-- ==== Sys2Proof/Machine/Dispatch.lean ====
section
/-! DEFINITION. exec: one arm for each constructor of Instr, each one call of its meaning. -/

namespace Sys2Proof.Machine
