/-! ## Stall boards -/

/-- R373 to R377, R427: sb.post writes the lowest free entry of the loom's board and gives its handle, or raises a stall-board
fault; sb.find gives the lowest entry from the first asked on that matches; sb.wdr frees an entry, 1 for a stale handle, or
waits to issue while the entry moves or has a responder. R381, R382, R386, R403: solicit takes a census slot, zeroes its mailbox's ready
word and, at group scope, asks the group's other packages; it waits while no slot is free. respond notes a responder's one
answer; a second, or one of no responder, is a census fault. Readings of log entry 34. -/
def Obligations.Boards : Prop :=
  (∀ s c w h d a s0 n, Issuing s (.sbPost h d a) c w → c.act w (.sbPost h d a) ≠ 0 →
    let i : Instr := .sbPost h d a
    Reads c w i s (w.pair a (laneL c w i)) 64 64 s0 n →
    let b := BitVec.ofNat 512 n
    (∀ e, s0.postFault (c.iss w i) b = some e → Traps s i c w { e with lane := some (laneL c w i) })
    ∧ (s0.postFault (c.iss w i) b = none → ∀ k, (s0.loom c.loom).freeEntry? = some k →
      let e := s0.posted (c.iss w i) b ((s0.loom c.loom).entry k)
      let s1 : State := { s0.modLoom c.loom fun y => y.setEntry k e with fresh := s0.fresh + 1 }
      Gives s i c w (s1.sideEffect c.loom w) w d (BitVec.ofNat 32 (k + 65536 * e.gen.toNat))
        ∧ e.gen = ((s0.loom c.loom).entry k).gen + 1 ∧ e.ctx = w.ctx ∧ e.kind = n / 2 ^ 224 % 4 ∧ e.team = w.team.getD 0
        ∧ e.key = BitVec.ofNat 64 n ∧ e.mask = BitVec.ofNat 64 (n / 2 ^ 64) ∧ e.hnd = BitVec.ofNat 64 (n / 2 ^ 256)
        ∧ e.area = BitVec.ofNat 64 (n / 2 ^ 320) ∧ e.busy = false
        ∧ (e.state = .valid ∨ e.kind = 1 ∧ e.state = .spilled)))
  ∧ (∀ s c w h d a b, Issuing s (.sbFind h d a b) c w → c.act w (.sbFind h d a b) ≠ 0 →
    let i : Instr := .sbFind h d a b
    let first := if b = 255 then 0 else (w.lane b (laneL c w i)).toNat % 512
    let hit (k : Nat) : Prop := first ≤ k ∧ k < 512
      ∧ ((s.loom c.loom).entry k).matches w.ctx (w.pair a (laneL c w i)) = true
    (∀ k, hit k → (∀ j < k, ¬ hit j) →
      Gives s i c w s w d (BitVec.ofNat 32 (k + 65536 * ((s.loom c.loom).entry k).gen.toNat)))
    ∧ ((∀ k, ¬ hit k) → Gives s i c w s w d 0xFFFFFFFF))
  ∧ (∀ s c w h d a, Issuing s (.sbWdr h d a) c w → c.act w (.sbWdr h d a) ≠ 0 →
    let i : Instr := .sbWdr h d a
    let hd := w.lane a (laneL c w i)
    let s0 := s.sideEffect c.loom w
    ((s.loom c.loom).named w.ctx hd = none → Gives s i c w s0 w d 1)
    ∧ ∀ k e, (s.loom c.loom).named w.ctx hd = some (k, e) →
      let held : Prop := e.state = .moving ∨ (s.loom c.loom).entryBusy k = true
      (held → exec i s = .next (s.setWeft c.loom c.slot { w with wait := .sbWdr c.pc c.mask d (c.act w i) hd }))
      ∧ (¬ held → Gives s i c w (s0.modLoom c.loom fun y => y.freeEntry k) w d 0))
  ∧ (∀ s c w i, Issuing s i c w → c.act w i = 0 →
    (match i with | .sbPost .. | .sbFind .. | .sbWdr .. => True | _ => False) → WritesNothing s i c w)
  ∧ (∀ s c w h a b, Issuing s (.solicit h a b) c w → c.act w (.solicit h a b) ≠ 0 →
    let i : Instr := .solicit h a b
    let addr := w.pair a (laneL c w i)
    let off := (w.lane b (laneL c w i)).toNat
    let inside : Prop := ∀ k < 16,
      (s.spot { viewAt s c w with frame := none } (0xFFF * 2 ^ 52 + off + k)).caseOf false = 90
    let box : Mailbox := match s.teamOf c.loom w with | some t => .team t.id off | none => .record c.loom c.slot off
    (s.censusSlot = none → Holds s i)
    ∧ ∀ slot, s.censusSlot = some slot →
      (addr.toNat % 64 ≠ 0 → Traps s i c w (faultAtL c w i 0x08 addr))
      ∧ (addr.toNat % 64 = 0 → off % 16 ≠ 0 →
          Traps s i c w (faultAtL c w i 0x08 (BitVec.ofNat 64 (0xFFF * 2 ^ 52 + off))))
      ∧ (addr.toNat % 64 = 0 → off % 16 = 0 → ¬ inside →
          Traps s i c w (faultAtL c w i 0x09 (BitVec.ofNat 64 (0xFFF * 2 ^ 52 + off))))
      ∧ (off % 16 = 0 → inside → ∀ s0 n, Reads c w i s addr 64 64 s0 n →
        let op := n / 2 ^ 201 % 8
        let allot := n / 2 ^ 192 % 256
        let group := (BitVec.ofNat 512 n).getLsbD 200
        let nodes := if group then s0.groupNodes else []
        let q : Census :=
          { counted := 0, answered := 0, value := 0, flags := 0, op := op, pkgs := 1 + nodes.length, asker := c.loom,
            ctx := w.ctx, got := false, first := (0, 0, 0), key := BitVec.ofNat 64 n, handler := BitVec.ofNat 64 (n / 2 ^ 64),
            arg := BitVec.ofNat 64 (n / 2 ^ 128), allot := allot, group := group, box := box, here := true, nodes := nodes }
        (6 ≤ op ∨ allotOk allot = false → Traps s i c w (faultAtL c w i 0x1B))
        ∧ (op < 6 → allotOk allot = true → ∀ s1, s0.writeMailbox box 8 (leBytes 4 0) = some s1 →
          s1.weft? c.loom c.slot = some w →
          let s2 : State := { s1 with census := SMap.put s1.census (256 * s1.node.toNat + slot) q }
          Does s i c ((nodes.foldl (fun t k => t.sendPacket (censusRequestTo s0 q slot k)) s2).sideEffect c.loom w) w)))
  ∧ (∀ s c w h a, Issuing s (.respond h a) c w → c.act w (.respond h a) ≠ 0 →
    let i : Instr := .respond h a
    (w.responder = none → Traps s i c w (faultAtL c w i 0x1B))
    ∧ ∀ r, w.responder = some r →
      (r.value ≠ none → Traps s i c w (faultAtL c w i 0x1B))
      ∧ (r.value = none →
        let w1 : Weft := { w with responder := some { r with value := some (w.lane a (laneL c w i)) } }
        Does s i c (s.setWeft c.loom c.slot w1) w1))
  ∧ (∀ s c w i, Issuing s i c w → c.act w i = 0 →
    (match i with | .solicit .. | .respond .. => True | _ => False) → WritesNothing s i c w)

/-! ## Counters -/

/-- R396 to R400: arm gives a word a target, or a new entry of its arm table; arm.clr releases its waiters with status 1 and
frees it; a word of another team, or for market memory of another context, is left as it is. await waits on an armed word;
bound to a heddle, it counts itself in. R399: once the word has reached its target every weft that waits on it goes on with
status 0, those bound to a heddle once all its members wait, and then the binding is gone; what follows each step compares every
armed word. R431: one whose word reached its target in the swap image does not wait. R395, R398: waitoc goes on once its class's count is at most n; arrive
adds its operand to an aligned word as one access and sets the side-effect bit. The order of the checks, and arm tables of loom
words, are log entry 34's. -/
def Obligations.ArmedWords : Prop :=
  (∀ s c w h clr d a b wd, Issuing s (.arm h clr d a b) c w → c.act w (.arm h clr d a b) ≠ 0 →
    let i : Instr := .arm h clr d a b
    let x := c.iss w i
    s.armWord x (w.pair a (laneL c w i)) = .ok wd →
    (∀ p e, s.armEntry x wd = some (p, e) →
      let own : Prop := e.ctx = w.ctx ∧ (wd.isLoom = true → e.team = w.team.getD 1024)
      (¬ own → Gives s i c w s w d 2)
      ∧ (own → clr = false → Gives s i c w (s.setArm p (some { e with target := w.pair b (laneL c w i) })) w d 0)
      ∧ (own → clr = true → ∀ s1, s.releaseAwait 1 (s.armWaiters p) = s1 → s1.weft? c.loom c.slot = some w →
          Gives s i c w (s1.setArm p none) w d 0))
    ∧ (s.armEntry x wd = none →
      (clr = true → Gives s i c w s w d 2)
      ∧ (clr = false → ((wd.places x).find? fun p => (s.armAt p).isNone) = none → Gives s i c w s w d 1)
      ∧ (clr = false → ∀ p, ((wd.places x).find? fun p => (s.armAt p).isNone) = some p →
        Gives s i c w (s.setArm p (some { addr := wd.addr, target := w.pair b (laneL c w i), h := 0, hv := false, hcnt := 0,
                                          team := w.team.getD 1024, ctx := w.ctx, bteam := 0, bloom := 0 })) w d 0)))
  ∧ (∀ s c w h hd d a wd, Issuing s (.await h hd d a) c w → c.act w (.await h hd d a) ≠ 0 →
    let i : Instr := .await h hd d a
    let x := c.iss w i
    s.armWord x (w.pair a (laneL c w i)) = .ok wd →
    (s.armEntry x wd = none → Gives s i c w s w d 1)
    ∧ ∀ p e, s.armEntry x wd = some (p, e) →
      let own : Prop := e.ctx = w.ctx ∧ (wd.isLoom = true → e.team = w.team.getD 1024)
      let waiting (s1 : State) (bound : Bool) : Prop :=
        IssuesAs s i c w ((s1.modWeft c.loom c.slot fun v =>
          { (v.issued c.pc) with wait := .await c.pc p d (laneL c w i) bound }).modWeft c.loom c.slot fun v => v.issued c.pc)
      let met := s.awaitMet x wd
      let team := w.team.getD (1024 + c.slot)
      (¬ own → Gives s i c w s w d 1)
      ∧ (own → hd = none → (met = true → Gives s i c w s w d 0) ∧ (met = false → waiting s false))
      ∧ (own → ∀ g, hd = some g →
        let bad : Prop := s.memberOf x g.toNat = false
          ∨ e.hv = true ∧ (e.h ≠ g.toNat ∨ e.bloom ≠ c.loom ∨ e.bteam ≠ team)
        (bad → Traps s i c w (faultAtL c w i 0x16))
        ∧ (¬ bad → waiting (s.setArm p (some { e with hv := true, h := g.toNat, bloom := c.loom, bteam := team,
                                                      hcnt := e.hcnt + 1, met := e.met || met })) true)))
  ∧ (∀ s c w i a, Issuing s i c w →
    (match i with | .arm _ _ _ r _ => r = a | .await _ _ _ r => r = a | _ => False) →
    let va := w.pair a (laneL c w i)
    (c.act w i = 0 → WritesNothing s i c w)
    ∧ (c.act w i ≠ 0 → va.toNat % 8 ≠ 0 → Traps s i c w (faultAtL c w i 0x08 va))
    ∧ (c.act w i ≠ 0 → va.toNat % 8 = 0 → ∀ y pa, s.spot (viewAt s c w) va.toNat = .page y pa → y.space ≠ .market →
        Traps s i c w (faultAtL c w i 0x1C)))
  ∧ (∀ s c w h cls n, Issuing s (.waitoc h cls n) c w →
    let i : Instr := .waitoc h cls n
    (c.act w i = 0 ∨ w.oc.get cls ≤ n.toNat → WritesNothing s i c w)
    ∧ (c.act w i ≠ 0 → n.toNat < w.oc.get cls → Holds s i))
  ∧ (∀ s c w h a b, Issuing s (.arrive h a b) c w →
    let i : Instr := .arrive h a b
    let va := w.pair a (laneL c w i)
    let v := viewAt s c w
    let x : Accesses := ⟨true, true, false, [{ lane := laneL c w i, va := va, len := 8 }]⟩
    (c.act w i = 0 → WritesNothing s i c w)
    ∧ (c.act w i ≠ 0 → va.toNat % 8 ≠ 0 → Traps s i c w (faultAtL c w i 0x08 va))
    ∧ (c.act w i ≠ 0 → va.toNat % 8 = 0 → TakesEffect s v x →
      let s0 := (noted s v x).sideEffect c.loom w
      let sps := s0.spots v { lane := laneL c w i, va := va, len := 8 }
      let new := (valueAt c.loom (byteAt s0) sps + (w.lane b (laneL c w i)).toNat) % 2 ^ 64
      ∃ s2, OnlyBytes s0 s2 ∧ (∀ p, byteAt s2 p = afterStore s0.devBlocks c.loom (byteAt s0) sps new p)
        ∧ Does s i c s2 w))
  -- release
  ∧ (∀ (s : State) p e, s.armAt p = some e →
    let value := match p with | .loom l _ => Memory.readLe (s.loom l).mem e.addr 8 | .bank _ _ => Memory.readLe s.mem.market e.addr 8
    let reached : Prop := e.target.toNat ≤ value
    let all : Prop := e.hv = true ∧ e.hcnt = s.armBcnt e ∧ (reached ∨ e.met = true)
    let t := s.checkArm p
    let goesOn (bound : Bool) : Prop := ∀ l k w pc d lane, s.weft? l k = some w → w.wait = .await pc p d lane bound →
      w.port = none → ∃ w', t.weft? l k = some w' ∧ w'.wait = .none ∧ w'.held = (w.finish pc).held
        ∧ LanesWritten w w' (oneLane lane) d fun _ => 0
    (reached → goesOn false) ∧ (all → goesOn true)
    ∧ (all → t.armAt p = some { e with hv := false, hcnt := 0, met := false })
    ∧ (¬ reached → ¬ all → t = s)
    ∧ ((∀ q ∈ s.armWaiters p, q.2.2 = true) → ¬ all → t = s))
  ∧ (∀ s : State, s.checkArms = s.armPlaces.foldl (fun u p => u.checkArm p) s
    ∧ s.settled = (((s.checkArms.recordsAll.deferredAll.ringAll.exitAll.startAll.retireAll.signalAll.censusAll).drainPorts).queuesAll).contextsAll)
  ∧ (∀ (s : State) p, (s.armAt p).isSome = true → (∀ b j, p = .bank b j → j < 8) → p ∈ s.armPlaces)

• _Required action_
Could you set down, exactly as written, the lines above between the one holding "def Obligations.ArmedWords : Prop" and the one holding "false → Gives", inclusive, and nothing more?

• _Result for this task_
def Obligations.ArmedWords : Prop :=
  (∀ s c w h clr d a b wd, Issuing s (.arm h clr d a b) c w → c.act w (.arm h clr d a b) ≠ 0 →
    let i : Instr := .arm h clr d a b
    let x := c.iss w i
    s.armWord x (w.pair a (laneL c w i)) = .ok wd →
    (∀ p e, s.armEntry x wd = some (p, e) →
      let own : Prop := e.ctx = w.ctx ∧ (wd.isLoom = true → e.team = w.team.getD 1024)
      (¬ own → Gives s i c w s w d 2)
      ∧ (own → clr = false → Gives s i c w (s.setArm p (some { e with target := w.pair b (laneL c w i) })) w d 0)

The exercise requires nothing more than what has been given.